2- Ambulatory Blood Pressure Measurement (ABPM)

  • Usually 24-hour blood pressure measurement that allows repetitive BP measurement at specified intervals.
  • Diagnosis of hypertension is based on average SBP ≥ 130 mmHg and/or DBP > 85 mmHg.
  • Can identify hidden phenomena like white-coat hypertension (elevated BP only during patient’s visit to clinic) or masked hypertension (normal blood pressure only during patient’s visit to clinic).
  • Considered superior to all other techniques in its association with hypertension complications such as target organ damage.
  • Most expensive, but still cost-effective.
  • Requires interpretation by skilled medical personnel.(Ref: 18362225)

3- Self Blood Pressure Measurement (SBPM)

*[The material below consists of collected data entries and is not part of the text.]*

-- ==== Sys2Proof/Laws/FramePlacement.lean ====
section
/-!
SUPPORT. What the operations of Placement.lean leave unchanged: one lemma for each.
-/
namespace Sys2Proof.Machine

theorem State.moveNodes_only (s : State) (l : List NodeCount) :
    Only [.regs, .marver] s (State.moveNodes s l) := by
  simp [State.moveNodes]

@[simp] theorem State.moveNodes_step (s : State) (l : List NodeCount) {ps : List Part} {r₀ : State}
    (h : [.regs, .marver] ⊆ ps) :
    Only ps r₀ (State.moveNodes s l) ↔ Only ps r₀ s :=
  (State.moveNodes_only s l).step h

theorem State.applySetting_only (s : State) (a1 : EpochSetting) :
    Only [.regs, .tables] s (State.applySetting s a1) := by
  unfold State.applySetting
  (repeat' split) <;> simp

@[simp] theorem State.applySetting_step (s : State) (a1 : EpochSetting) {ps : List Part} {r₀ : State}
    (h : [.regs, .tables] ⊆ ps) :
    Only ps r₀ (State.applySetting s a1) ↔ Only ps r₀ s :=
  (State.applySetting_only s a1).step h

theorem State.closeEpoch_only (s : State) :
    Only [.tables] s (State.closeEpoch s) := by
  simp [State.closeEpoch]

@[simp] theorem State.closeEpoch_step (s : State) {ps : List Part} {r₀ : State}
    (h : [.tables] ⊆ ps) :
    Only ps r₀ (State.closeEpoch s) ↔ Only ps r₀ s :=
  (State.closeEpoch_only s).step h

theorem State.wantBenches_only (s : State) :
    Only [.dom] s (State.wantBenches s) := by
  simp [State.wantBenches]

@[simp] theorem State.wantBenches_step (s : State) {ps : List Part} {r₀ : State}
    (h : [.dom] ⊆ ps) :
    Only ps r₀ (State.wantBenches s) ↔ Only ps r₀ s :=
  (State.wantBenches_only s).step h

theorem State.beginEpoch_only (s : State) (n : Nat) :
    Only [.time, .marver] s (State.beginEpoch s n) := by
  simp [State.beginEpoch]

@[simp] theorem State.beginEpoch_step (s : State) (n : Nat) {ps : List Part} {r₀ : State}
    (h : [.time, .marver] ⊆ ps) :
    Only ps r₀ (State.beginEpoch s n) ↔ Only ps r₀ s :=
  (State.beginEpoch_only s n).step h

theorem State.noteBenches_only (s : State) :
    Only [.marver] s (State.noteBenches s) := by
  simp [State.noteBenches]

@[simp] theorem State.noteBenches_step (s : State) {ps : List Part} {r₀ : State}
    (h : [.marver] ⊆ ps) :
    Only ps r₀ (State.noteBenches s) ↔ Only ps r₀ s :=
  (State.noteBenches_only s).step h

theorem State.addSetting_only (s : State) (x : EpochSetting) :
    Only [.marver] s (State.addSetting s x) := by
  simp [State.addSetting]

@[simp] theorem State.addSetting_step (s : State) (x : EpochSetting) {ps : List Part} {r₀ : State}
    (h : [.marver] ⊆ ps) :
    Only ps r₀ (State.addSetting s x) ↔ Only ps r₀ s :=
  (State.addSetting_only s x).step h

end Sys2Proof.Machine
end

  • Normally, two measurements should be obtained each morning and evening for seven consecutive days. First day measurements are to be eliminated. Remaining 24 blood pressure measurements averaged to obtain mean arterial blood pressure
  • Diagnosis of hypertension is done based on average SBP ≥ 135 mmHg and/or DBP > 85 mmHg
  • Can identify hidden phenomena like white-coat hypertension or masked hypertension
  • Superior only to OBPM in assessing hypertension complications, such as target organ damage
  • More expensive than OBPM but less expensive than ABPM(Ref: 18362225)


Medical personnel assistance used to be recommended; however with currently available accurate and validated electronic devices, BP measurement became feasible, easy, and dependent only on patient education.